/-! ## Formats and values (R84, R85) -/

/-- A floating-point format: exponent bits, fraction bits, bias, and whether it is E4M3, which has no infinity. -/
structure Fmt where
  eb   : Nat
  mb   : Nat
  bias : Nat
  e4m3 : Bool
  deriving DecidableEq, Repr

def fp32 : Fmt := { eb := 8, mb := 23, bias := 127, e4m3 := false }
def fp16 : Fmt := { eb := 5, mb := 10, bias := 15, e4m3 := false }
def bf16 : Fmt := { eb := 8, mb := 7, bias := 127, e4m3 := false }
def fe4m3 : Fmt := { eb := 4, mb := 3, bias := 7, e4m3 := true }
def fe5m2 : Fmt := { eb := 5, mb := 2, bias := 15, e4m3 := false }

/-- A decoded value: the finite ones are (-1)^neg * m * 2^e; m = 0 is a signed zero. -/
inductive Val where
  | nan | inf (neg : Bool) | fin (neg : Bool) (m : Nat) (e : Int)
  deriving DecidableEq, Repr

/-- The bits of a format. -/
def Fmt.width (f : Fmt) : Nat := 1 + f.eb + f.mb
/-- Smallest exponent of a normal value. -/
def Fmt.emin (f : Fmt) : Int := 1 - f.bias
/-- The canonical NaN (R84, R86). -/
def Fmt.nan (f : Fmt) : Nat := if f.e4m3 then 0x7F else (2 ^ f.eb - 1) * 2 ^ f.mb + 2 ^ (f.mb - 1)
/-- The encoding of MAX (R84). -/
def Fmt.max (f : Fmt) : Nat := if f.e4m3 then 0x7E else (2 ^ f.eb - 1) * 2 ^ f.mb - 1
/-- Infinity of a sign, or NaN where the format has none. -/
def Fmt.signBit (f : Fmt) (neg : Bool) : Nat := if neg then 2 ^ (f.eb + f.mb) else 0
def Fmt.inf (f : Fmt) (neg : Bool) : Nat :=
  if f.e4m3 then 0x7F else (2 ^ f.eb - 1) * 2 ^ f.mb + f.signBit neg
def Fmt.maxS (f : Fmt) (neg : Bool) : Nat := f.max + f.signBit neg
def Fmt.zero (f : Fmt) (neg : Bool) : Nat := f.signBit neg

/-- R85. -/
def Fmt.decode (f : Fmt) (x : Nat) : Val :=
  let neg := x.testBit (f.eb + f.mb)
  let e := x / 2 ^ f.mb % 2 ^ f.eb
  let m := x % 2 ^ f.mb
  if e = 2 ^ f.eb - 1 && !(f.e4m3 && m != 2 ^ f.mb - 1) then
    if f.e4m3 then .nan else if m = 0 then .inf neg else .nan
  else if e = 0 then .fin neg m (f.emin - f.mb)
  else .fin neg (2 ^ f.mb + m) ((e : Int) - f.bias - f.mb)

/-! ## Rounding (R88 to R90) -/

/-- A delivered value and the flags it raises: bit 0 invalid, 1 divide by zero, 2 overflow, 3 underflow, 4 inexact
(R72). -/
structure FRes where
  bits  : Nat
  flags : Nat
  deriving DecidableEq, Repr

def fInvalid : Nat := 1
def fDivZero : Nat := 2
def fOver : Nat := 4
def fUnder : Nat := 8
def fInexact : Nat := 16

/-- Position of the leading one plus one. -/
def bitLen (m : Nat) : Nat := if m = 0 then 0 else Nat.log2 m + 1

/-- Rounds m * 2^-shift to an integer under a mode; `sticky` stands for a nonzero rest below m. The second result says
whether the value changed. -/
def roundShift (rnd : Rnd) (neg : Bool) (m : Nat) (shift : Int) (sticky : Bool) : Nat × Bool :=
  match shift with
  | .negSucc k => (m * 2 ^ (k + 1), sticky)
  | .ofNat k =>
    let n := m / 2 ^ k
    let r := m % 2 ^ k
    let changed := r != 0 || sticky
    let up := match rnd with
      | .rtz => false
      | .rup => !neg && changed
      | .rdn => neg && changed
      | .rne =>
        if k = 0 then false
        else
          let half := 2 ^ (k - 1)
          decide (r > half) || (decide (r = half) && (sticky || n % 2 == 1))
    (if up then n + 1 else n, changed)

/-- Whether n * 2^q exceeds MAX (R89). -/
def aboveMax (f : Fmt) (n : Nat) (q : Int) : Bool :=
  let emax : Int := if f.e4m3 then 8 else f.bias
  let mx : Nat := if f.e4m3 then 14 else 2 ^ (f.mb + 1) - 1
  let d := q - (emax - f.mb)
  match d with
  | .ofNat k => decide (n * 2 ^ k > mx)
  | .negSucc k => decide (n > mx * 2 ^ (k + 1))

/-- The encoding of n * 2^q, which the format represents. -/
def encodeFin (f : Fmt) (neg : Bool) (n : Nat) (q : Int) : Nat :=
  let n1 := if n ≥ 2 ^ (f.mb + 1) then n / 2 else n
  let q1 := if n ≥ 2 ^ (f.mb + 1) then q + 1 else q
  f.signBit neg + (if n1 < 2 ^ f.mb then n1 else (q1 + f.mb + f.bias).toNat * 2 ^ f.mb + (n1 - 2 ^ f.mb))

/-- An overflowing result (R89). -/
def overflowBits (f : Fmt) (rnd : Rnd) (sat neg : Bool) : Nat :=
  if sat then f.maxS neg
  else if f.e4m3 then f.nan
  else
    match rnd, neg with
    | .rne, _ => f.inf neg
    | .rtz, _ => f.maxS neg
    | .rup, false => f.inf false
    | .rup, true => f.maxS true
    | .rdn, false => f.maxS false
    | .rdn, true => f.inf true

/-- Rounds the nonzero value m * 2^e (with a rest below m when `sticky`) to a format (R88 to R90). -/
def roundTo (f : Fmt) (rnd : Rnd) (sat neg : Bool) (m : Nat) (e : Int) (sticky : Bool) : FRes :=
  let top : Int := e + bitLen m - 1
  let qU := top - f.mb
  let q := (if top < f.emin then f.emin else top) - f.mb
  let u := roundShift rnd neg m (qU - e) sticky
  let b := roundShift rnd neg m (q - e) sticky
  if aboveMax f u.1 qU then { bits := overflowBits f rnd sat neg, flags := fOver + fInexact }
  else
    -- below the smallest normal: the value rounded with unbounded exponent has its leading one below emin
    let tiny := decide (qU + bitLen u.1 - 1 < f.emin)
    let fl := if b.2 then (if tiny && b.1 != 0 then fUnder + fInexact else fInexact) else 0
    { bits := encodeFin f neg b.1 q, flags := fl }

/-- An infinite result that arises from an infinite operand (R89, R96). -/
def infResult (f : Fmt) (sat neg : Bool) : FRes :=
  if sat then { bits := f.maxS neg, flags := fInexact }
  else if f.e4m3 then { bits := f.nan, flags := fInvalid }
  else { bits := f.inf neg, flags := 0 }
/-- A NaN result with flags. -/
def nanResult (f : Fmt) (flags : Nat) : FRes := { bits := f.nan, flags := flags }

- [Task requirements] The records above are to be transcribed exactly and completely.

- [Solved problem]
/-! ## Formats and values (R84, R85) -/

/-- A floating-point format: exponent bits, fraction bits, bias, and whether it is E4M3, which has no infinity. -/
structure Fmt where
  eb   : Nat
  mb   : Nat
  bias : Nat
  e4m3 : Bool
  deriving DecidableEq, Repr

def fp32 : Fmt := { eb := 8, mb := 23, bias := 127, e4m3 := false }
def fp16 : Fmt := { eb := 5, mb := 10, bias := 15, e4m3 := false }
def bf16 : Fmt := { eb := 8, mb := 7, bias := 127, e4m3 := false }
def fe4m3 : Fmt := { eb := 4, mb := 3, bias := 7, e4m3 := true }
def fe5m2 : Fmt := { eb := 5, mb := 2, bias := 15, e4m3 := false }

/-- A decoded value: the finite ones are (-1)^neg * m * 2^e; m = 0 is a signed zero. -/
inductive Val where
  | nan | inf (neg : Bool) | fin (neg : Bool) (m : Nat) (e : Int)
  deriving DecidableEq, Repr

/-- The bits of a format. -/
def Fmt.width (f : Fmt) : Nat := 1 + f.eb + f.mb
/-- Smallest exponent of a normal value. -/
def Fmt.emin (f : Fmt) : Int := 1 - f.bias
/-- The canonical NaN (R84, R86). -/
def Fmt.nan (f : Fmt) : Nat := if f.e4m3 then 0x7F else (2 ^ f.eb - 1) * 2 ^ f.mb + 2 ^ (f.mb - 1)
/-- The encoding of MAX (R84). -/
def Fmt.max (f : Fmt) : Nat := if f.e4m3 then 0x7E else (2 ^ f.eb - 1) * 2 ^ f.mb - 1
/-- Infinity of a sign, or NaN where the format has none. -/
def Fmt.signBit (f : Fmt) (neg : Bool) : Nat := if neg then 2 ^ (f.eb + f.mb) else 0
def Fmt.inf (f : Fmt) (neg : Bool) : Nat :=
  if f.e4m3 then 0x7F else (2 ^ f.eb - 1) * 2 ^ f.mb + f.signBit neg
def Fmt.maxS (f : Fmt) (neg : Bool) : Nat := f.max + f.signBit neg
def Fmt.zero (f : Fmt) (neg : Bool) : Nat := f.signBit neg

/-- R85. -/
def Fmt.decode (f : Fmt) (x : Nat) : Val :=
  let neg := x.testBit (f.eb + f.mb)
  let e := x / 2 ^ f.mb % 2 ^ f.eb
  let m := x % 2 ^ f.mb
  if e = 2 ^ f.eb - 1 && !(f.e4m3 && m != 2 ^ f.mb - 1) then
    if f.e4m3 then .nan else if m = 0 then .inf neg else .nan
  else if e = 0 then .fin neg m (f.emin - f.mb)
  else .fin neg (2 ^ f.mb + m) ((e : Int) - f.bias - f.mb)

/-! ## Rounding (R88 to R90) -/

/-- A delivered value and the flags it raises: bit 0 invalid, 1 divide by zero, 2 overflow, 3 underflow, 4 inexact
(R72). -/
structure FRes where
  bits  : Nat
  flags : Nat
  deriving DecidableEq, Repr

def fInvalid : Nat := 1
def fDivZero : Nat := 2
def fOver : Nat := 4
def fUnder : Nat := 8
def fInexact : Nat := 16

/-- Position of the leading one plus one. -/
def bitLen (m : Nat) : Nat := if m = 0 then 0 else Nat.log2 m + 1

/-- Rounds m * 2^-shift to an integer under a mode; `sticky` stands for a nonzero rest below m. The second result says
whether the value changed. -/
def roundShift (rnd : Rnd) (neg : Bool) (m : Nat) (shift : Int) (sticky : Bool) : Nat × Bool :=
  match shift with
  | .negSucc k => (m * 2 ^ (k + 1), sticky)
  | .ofNat k =>
    let n := m / 2 ^ k
    let r := m % 2 ^ k
    let changed := r != 0 || sticky
    let up := match rnd with
      | .rtz => false
      | .rup => !neg && changed
      | .rdn => neg && changed
      | .rne =>
        if k = 0 then false
        else
          let half := 2 ^ (k - 1)
          decide (r > half) || (decide (r = half) && (sticky || n % 2 == 1))
    (if up then n + 1 else n, changed)

/-- Whether n * 2^q exceeds MAX (R89). -/
def aboveMax (f : Fmt) (n : Nat) (q : Int) : Bool :=
  let emax : Int := if f.e4m3 then 8 else f.bias
  let mx : Nat := if f.e4m3 then 14 else 2 ^ (f.mb + 1) - 1
  let d := q - (emax - f.mb)
  match d with
  | .ofNat k => decide (n * 2 ^ k > mx)
  | .negSucc k => decide (n > mx * 2 ^ (k + 1))

/-- The encoding of n * 2^q, which the format represents. -/
def encodeFin (f : Fmt) (neg : Bool) (n : Nat) (q : Int) : Nat :=
  let n1 := if n ≥ 2 ^ (f.mb + 1) then n / 2 else n
  let q1 := if n ≥ 2 ^ (f.mb + 1) then q + 1 else q
  f.signBit neg + (if n1 < 2 ^ f.mb then n1 else (q1 + f.mb + f.bias).toNat * 2 ^ f.mb + (n1 - 2 ^ f.mb))

/-- An overflowing result (R89). -/
def overflowBits (f : Fmt) (rnd : Rnd) (sat neg : Bool) : Nat :=
  if sat then f.maxS neg
  else if f.e4m3 then f.nan
  else
    match rnd, neg with
    | .rne, _ => f.inf neg
    | .rtz, _ => f.maxS neg
    | .rup, false => f.inf false
    | .rup, true => f.maxS true
    | .rdn, false => f.maxS false
    | .rdn, true => f.inf true

/-- Rounds the nonzero value m * 2^e (with a rest below m when `sticky`) to a format (R88 to R90). -/
def roundTo (f : Fmt) (rnd : Rnd) (sat neg : Bool) (m : Nat) (e : Int) (sticky : Bool) : FRes :=
  let top : Int := e + bitLen m - 1
  let qU := top - f.mb
  let q := (if top < f.emin then f.emin else top) - f.mb
  let u := roundShift rnd neg m (qU - e) sticky
  let b := roundShift rnd neg m (q - e) sticky
  if aboveMax f u.1 qU then { bits := overflowBits f rnd sat neg, flags := fOver + fInexact }
  else
    -- below the smallest normal: the value rounded with unbounded exponent has its leading one below emin
    let tiny := decide (qU + bitLen u.1 - 1 < f.emin)
    let fl := if b.2 then (if tiny && b.1 != 0 then fUnder + fInexact else fInexact) else 0
    { bits := encodeFin f neg b.1 q, flags := fl }

/-- An infinite result that arises from an infinite operand (R89, R96). -/
def infResult (f : Fmt) (sat neg : Bool) : FRes :=
  if sat then { bits := f.maxS neg, flags := fInexact }
  else if f.e4m3 then { bits := f.nan, flags := fInvalid }
  else { bits := f.inf neg, flags := 0 }
/-- A NaN result with flags. -/
def nanResult (f : Fmt) (flags : Nat) : FRes := { bits := f.nan, flags := flags }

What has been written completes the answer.